Credit: New Westminster Museum and Archives IHP8619-002

From the turn of the 20th century until the late 1970s, Queensborough was home to many boatbuilding outfits. Dawes Shipyard, Sather Boatworks and Mercer Shipyards were well-known wooden boat and ship builders.

Les Gunderson built wooden boats at Sather Boatworks for 36 years, until 1995. This was an art as much as a science, and was a craft Les learned from his father, who was also a master boat builder. Building a wooden boat began with a half hull, a scale model of the boat used to get the proportions of the boat just right. Les used hand tools, shaping the wood with an adze and drilling bolts using an auger. He sealed the cracks and crevices between planks by tamping cotton and oakum into them with a caulking (pronounced corking) iron and hammer.

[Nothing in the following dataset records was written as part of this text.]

-- ==== Sys2Proof/Machine/Control.lean ====
section
/-! DEFINITION. The control operations CFG_READ, CFG_WRITE, SESSION_READ, STOP, DEVICE_FAULT, TICK and RESET (spec
46_control.md R290 to R297). -/

namespace Sys2Proof.Machine

/-! ## Register access -/

/-- CFG_READ (R290). An unmapped index answers CFG_UNMAPPED with value 0 (R322). -/
def execCfgRead (reg : BitVec 8) (s : State) : Host.Outcome State Fault Refusal :=
  .next <|
    match regOfIndex reg with
    | none => finish .cfgUnmapped (.word 0) s
    | some k => finish .ok (.word (s.regs.get k)) s

/-- The registers whose write runs the filter-change teardown (R291). -/
def isFilterReg : Reg → Bool
  | .ctrl | .filterName0 | .filterName1 | .filterName2 | .filterName3 => true
  | .rxDepthMask | .lwmMs | .seqTol | .sessionTimeout | .udpPort | .txFormat | .txSeq
  | .txName0 | .txName1 | .txName2 | .txName3
  | .statRxAccepted | .statRxMalformed | .statRxUnsupported | .statRxRejected | .statRxForwarded | .statRxLateDropped
  | .statFrameLossEvents | .statGapSilenceFrames | .statOverflowDropped | .statCountMismatch | .statTxPackets
  | .statTxErrors | .statUnderruns | .statSeqResets => false

/-- What a filter change does to one slot (R292): a session the new filter would refuse is torn down. -/
def filterSlot (p : Params) (r : Regs) (i : Nat) (sl : Slot) : Slot × List Event × Nat :=
  if sl.valid = true ∧ sl.state ≠ .draining ∧ sl.name ≠ filterName r then
    let x := teardown p.notifyStartOnResume (prependSilence r) i sl
    (x.1, x.2, 1)
  else (sl, [], 0)

/-- `filter_change()` of R292. -/
def filterChange (s : State) : State :=
  if filterEnabled s.regs then
    let w := sweep (filterSlot s.params s.regs) 0 s.slots
    { s with slots := w.1, events := s.events ++ w.2.1 }
  else s

/-- CFG_WRITE (R291). -/
def execCfgWrite (reg : BitVec 8) (val : Word32) (s : State) : Host.Outcome State Fault Refusal :=
  .next <|
    match regOfIndex reg with
    | none => finish .cfgUnmapped .none s
    | some k =>
      if k.readOnly then finish .cfgReadOnly .none s
      else
        let written := { s with regs := s.regs.set k val }
        finish .ok .none (if isFilterReg k then filterChange written else written)

/-! ## Session control -/

/-- The view of a slot that SESSION_READ returns (R293). -/
def sessionView (p : Params) (r : Regs) (sl : Slot) : SessionView where
  valid := sl.valid
  src := sl.src
  name := sl.name
  state := sl.state
  fmtValid := sl.fmtValid
  fmt := sl.fmt
  seqValid := sl.seqValid
  lastSeq := sl.lastSeq
  fill := sl.fifo.length
  fifo := sl.fifo
  threshold := if sl.fmtValid then threshold p r sl.fmt else 0
  prependPending := sl.prependPending
  startedNotified := sl.startedNotified
  idleTicks := sl.idleTicks

/-- SESSION_READ (R293): a free slot is no error. -/
def execSessionRead (slot : BitVec 8) (s : State) : Host.Outcome State Fault Refusal :=
  .next <|
    match s.slot? slot.toNat with
    | none => raiseNoSession slot s
    | some sl => finish .ok (.session (sessionView s.params s.regs sl)) s

/-- STOP (R294): the result carries the state after the stop. -/
def execStop (slot : BitVec 8) (s : State) : Host.Outcome State Fault Refusal :=
  .next <|
    match s.session? slot.toNat with
    | none => raiseNoSession slot s
    | some sl =>
      let x := teardown s.params.notifyStartOnResume (prependSilence s.regs) slot.toNat sl
      finish .ok (.playback x.1.state) (putSlot slot.toNat x.1 x.2 s)

/-- DEVICE_FAULT (R295): the slot is freed at once, Draining included. -/
def execDeviceFault (slot : BitVec 8) (s : State) : Host.Outcome State Fault Refusal :=
  .next <|
    match s.session? slot.toNat with
    | none => raiseNoSession slot s
    | some sl =>
      let x := freeSlot s.params.notifyStartOnResume (prependSilence s.regs) slot.toNat sl
      finish .ok .none (putSlot slot.toNat x.1 x.2 s)

/-- What a TICK does to one slot (R296); the count is 1 where the session is torn down. -/
def tickSlot (p : Params) (r : Regs) (i : Nat) (sl : Slot) : Slot × List Event × Nat :=
  if sl.valid = true ∧ sl.state ≠ .draining then
    let aged := { sl with idleTicks := satInc sl.idleTicks }
    let timeout := r.get .sessionTimeout
    if timeout ≠ 0 ∧ timeout ≤ aged.idleTicks then
      let x := teardown p.notifyStartOnResume (prependSilence r) i aged
      (x.1, x.2, 1)
    else (aged, [], 0)
  else (sl, [], 0)

/-- TICK (R296). -/
def execTick (s : State) : Host.Outcome State Fault Refusal :=
  let w := sweep (tickSlot s.params s.regs) 0 s.slots
  .next (finish .ok (.count w.2.2) { s with slots := w.1, events := s.events ++ w.2.1 })

/-- RESET (R297): every register and every slot; the event stream stays. -/
def execReset (s : State) : Host.Outcome State Fault Refusal :=
  .next (finish .ok .none
    { s with regs := Regs.reset s.params, slots := List.replicate s.params.nSessions Slot.cleared })

end Sys2Proof.Machine
end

There are no straight lines; each piece is individually made. It wasnt mass production. Every plank, every post, every window was custom made, and there wasnt a square piece on the whole boat... everyday something was different. 
-LES GUNDERSON, master boat builder, Sather Boatworks
            

Helen Hughan was the secretary at Mercer Star Shipyard from 1944 to 1949. Mercer Star Shipyard was a family business, and the Mercers were prominent residents of New West. Mercer Star Shipyard was a large enterprise, at times employing as many as 200 men, and two women. Many of the vessels built there are still in use today. Helen found her job exciting. There was constant activity in the office, working with ships crews, suppliers, and tradesmen. Occasionally, Helen was invited to go along with Gordon Mercer, the ships architect, to take the boats for a test sail along the North Arm of the Fraser.

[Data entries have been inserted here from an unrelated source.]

-- ==== Sys2Proof/Certificates/Slice0/Obligations.lean ====
section
/-! DEFINITION. The statements for the provers. A statement about every state that needs a legal state has the invariant
`Inv` as a premise; that every step keeps it is a statement of its own. Where a statement gives the whole next state, it
says the result, what changes, and that nothing else does. -/

section

open Sys2Proof Sys2Proof.Machine

/-! ## The format table and frame arithmetic -/

/-- R120: LOOKUP answers the descriptor of a mapped code, UNSUPPORTED_RATE for an unmapped rate, and UNSUPPORTED_DEPTH for
an unmapped data type with a mapped rate; it changes nothing. -/
def Obligations.LookupResult : Prop :=
  ∀ (s : State) (fc : BitVec 16),
    (∀ d, Maps s.params fc.toNat d →
      exec (.lookup fc) s = .next { s with result := some ⟨.ok, .descriptor d⟩ }) ∧
    (UnmappedRate s.params fc.toNat →
      exec (.lookup fc) s = .next { s with result := some ⟨.unsupportedRate, .formatCode fc⟩ }) ∧
    (UnmappedDepth s.params fc.toNat →
      exec (.lookup fc) s = .next { s with result := some ⟨.unsupportedDepth, .formatCode fc⟩ })

/-- R171 and R170: BYTES_PER_FRAME of a mapped code answers channels times bytes per sample; a lookup error ends it. -/
def Obligations.BytesPerFrameResult : Prop :=
  ∀ (s : State) (fc : BitVec 16),
    (∀ d, Maps s.params fc.toNat d → exec (.bytesPerFrame fc) s =
      .next { s with result := some ⟨.ok, .count (d.channelCount * (d.bitsPerSample.bits / 8))⟩ }) ∧
    (UnmappedRate s.params fc.toNat →
      exec (.bytesPerFrame fc) s = .next { s with result := some ⟨.unsupportedRate, .formatCode fc⟩ }) ∧
    (UnmappedDepth s.params fc.toNat →
      exec (.bytesPerFrame fc) s = .next { s with result := some ⟨.unsupportedDepth, .formatCode fc⟩ })

/-- R172: FRAMES_IN_PAYLOAD of a mapped code divides the length by the frame size, and refuses a remainder; a lookup error
takes precedence. -/
def Obligations.FramesInPayloadResult : Prop :=
  ∀ (s : State) (fc : BitVec 16) (len : Word32),
    (∀ d, Maps s.params fc.toNat d →
      let b := d.channelCount * (d.bitsPerSample.bits / 8)
      (len.toNat % b = 0 →
        exec (.framesInPayload fc len) s = .next { s with result := some ⟨.ok, .count (len.toNat / b)⟩ }) ∧
      (len.toNat % b ≠ 0 →
        exec (.framesInPayload fc len) s = .next { s with result := some ⟨.malformedPayloadNotMultiple, .none⟩ })) ∧
    (UnmappedRate s.params fc.toNat →
      exec (.framesInPayload fc len) s = .next { s with result := some ⟨.unsupportedRate, .formatCode fc⟩ }) ∧
    (UnmappedDepth s.params fc.toNat →
      exec (.framesInPayload fc len) s = .next { s with result := some ⟨.unsupportedDepth, .formatCode fc⟩ })

/-- R173: FRAMES_FIT of a mapped code answers the most frames that fit, a number from 1 to 256; a lookup error ends it. -/
def Obligations.FramesFitResult : Prop :=
  ∀ (s : State) (fc : BitVec 16),
    (∀ d, s.params.WF → Maps s.params fc.toNat d →
      let fit := min 256 ((s.params.maxPacketSize - 28) / (d.channelCount * (d.bitsPerSample.bits / 8)))
      1 ≤ fit ∧ fit ≤ 256 ∧ exec (.framesFit fc) s = .next { s with result := some ⟨.ok, .count fit⟩ }) ∧
    (UnmappedRate s.params fc.toNat →
      exec (.framesFit fc) s = .next { s with result := some ⟨.unsupportedRate, .formatCode fc⟩ }) ∧
    (UnmappedDepth s.params fc.toNat →
      exec (.framesFit fc) s = .next { s with result := some ⟨.unsupportedDepth, .formatCode fc⟩ })

/-- R174: FRAMES_IN_PAYLOAD of BYTES_PER_FRAME times k is k, for every mapped code and every k whose product fits. -/
def Obligations.FramesInPayloadRoundTrip : Prop :=
  ∀ (s : State) (fc : BitVec 16) (k : Nat) (d : FormatDescriptor), Maps s.params fc.toNat d →
    d.channelCount * (d.bitsPerSample.bits / 8) * k < 2 ^ 32 →
    exec (.framesInPayload fc (BitVec.ofNat 32 (d.channelCount * (d.bitsPerSample.bits / 8) * k))) s =
      .next { s with result := some ⟨.ok, .count k⟩ }

/-- R88 and R120: under the default table, LOOKUP succeeds exactly for rate index 0 to 20 and data type 0 to 3, and every
rate it answers is from 6000 to 705600 Hz. -/
def Obligations.DefaultTableMaps : Prop :=
  ∀ (s : State) (fc : BitVec 16), s.params.srTable = defaultSrTable →
    ((∃ d, exec (.lookup fc) s = .next { s with result := some ⟨.ok, .descriptor d⟩ }) ↔
      fc.toNat / 8 % 32 ≤ 20 ∧ fc.toNat % 8 ≤ 3) ∧
    ∀ d, exec (.lookup fc) s = .next { s with result := some ⟨.ok, .descriptor d⟩ } →
      6000 ≤ d.sampleRate ∧ d.sampleRate ≤ 705600 ∧ d.channelCount = fc.toNat / 256 + 1

/-! ## The packet codec -/

/-- R140: ENCODE lays a valid header and its payload out; a bad name is refused first, then an oversized datagram. -/
def Obligations.EncodeResult : Prop :=
  ∀ (s : State) (h : Header) (pl : Bytes),
    (h.name.length ≤ 16 → (0 : Byte) ∉ h.name → 28 + pl.length ≤ s.params.maxPacketSize →
      exec (.encode h pl) s = .next { s with
        result := some ⟨.ok, .bytes (wireLayout h (h.name ++ List.replicate (16 - h.name.length) 0) pl)⟩ }) ∧
    (16 < h.name.length ∨ (0 : Byte) ∈ h.name →
      exec (.encode h pl) s = .next { s with result := some ⟨.encodeBadName, .none⟩ }) ∧
    (h.name.length ≤ 16 → (0 : Byte) ∉ h.name → s.params.maxPacketSize < 28 + pl.length →
      exec (.encode h pl) s = .next { s with result := some ⟨.encodeTooLarge, .none⟩ })

/-- R141: DECODE answers the header and the payload of a well-structured datagram, else the first structural error. -/
def Obligations.DecodeResult : Prop :=
  ∀ (s : State) (dg : Bytes),
    (WellStructured s.params dg → ∃ h, Decodes s.params dg h (dg.drop 28) ∧
      exec (.decode dg) s = .next { s with result := some ⟨.ok, .packet h (dg.drop 28)⟩ }) ∧
    (dg.length < 28 → exec (.decode dg) s = .next { s with result := some ⟨.malformedTruncated, .none⟩ }) ∧
    (28 ≤ dg.length → s.params.maxPacketSize < dg.length →
      exec (.decode dg) s = .next { s with result := some ⟨.malformedOversized, .none⟩ }) ∧
    (28 ≤ dg.length → dg.length ≤ s.params.maxPacketSize → dg.take 4 ≠ [0x56, 0x42, 0x41, 0x4E] →
      exec (.decode dg) s = .next { s with result := some ⟨.malformedBadMagic, .none⟩ })

/-- R146: DECODE of what ENCODE answers is the header and the payload again. -/
def Obligations.EncodeDecodeRoundTrip : Prop :=
  ∀ (s t : State) (h : Header) (pl : Bytes), t.params = s.params → Bytes.ValidName h.name →
    28 + pl.length ≤ s.params.maxPacketSize →
    ∃ dg, exec (.encode h pl) s = .next { s with result := some ⟨.ok, .bytes dg⟩ } ∧
      exec (.decode dg) t = .next { t with result := some ⟨.ok, .packet h pl⟩ }

/-- R143: where the magic fails, nothing but the datagram's length reaches a result or a state: two datagrams of one length
with a bad magic, from any two sources, do the same to DECODE and to RX_PACKET. -/
def Obligations.BadMagicReadsNothingElse : Prop :=
  ∀ (s : State) (src₁ src₂ : SrcAddr) (dg₁ dg₂ : Bytes), dg₁.length = dg₂.length →
    dg₁.take 4 ≠ [0x56, 0x42, 0x41, 0x4E] → dg₂.take 4 ≠ [0x56, 0x42, 0x41, 0x4E] →
    exec (.decode dg₁) s = exec (.decode dg₂) s ∧ exec (.rxPacket src₁ dg₁) s = exec (.rxPacket src₂ dg₂) s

All these people came to Mercers to do work on the boats. You were always on the phone. And everything they wanted, they wanted it yesterday. Gordon would throw a piece of wood on my desk and say "order that and I want it yesterday!" 
-HELEN HUGHAN, secretary Mercer Star Shipyards

We had many, many launchings. They were wonderful parties and the food they would put on. It was fun, really, really fun... I got to decorate the bottle up to make it look like a champagne bottle because Mercer's wouldn't buy champagne... They would get a giant bottle of 7-Up, decorate it all up. It rankled them to crack a bottle of champagne over the bow of a ship.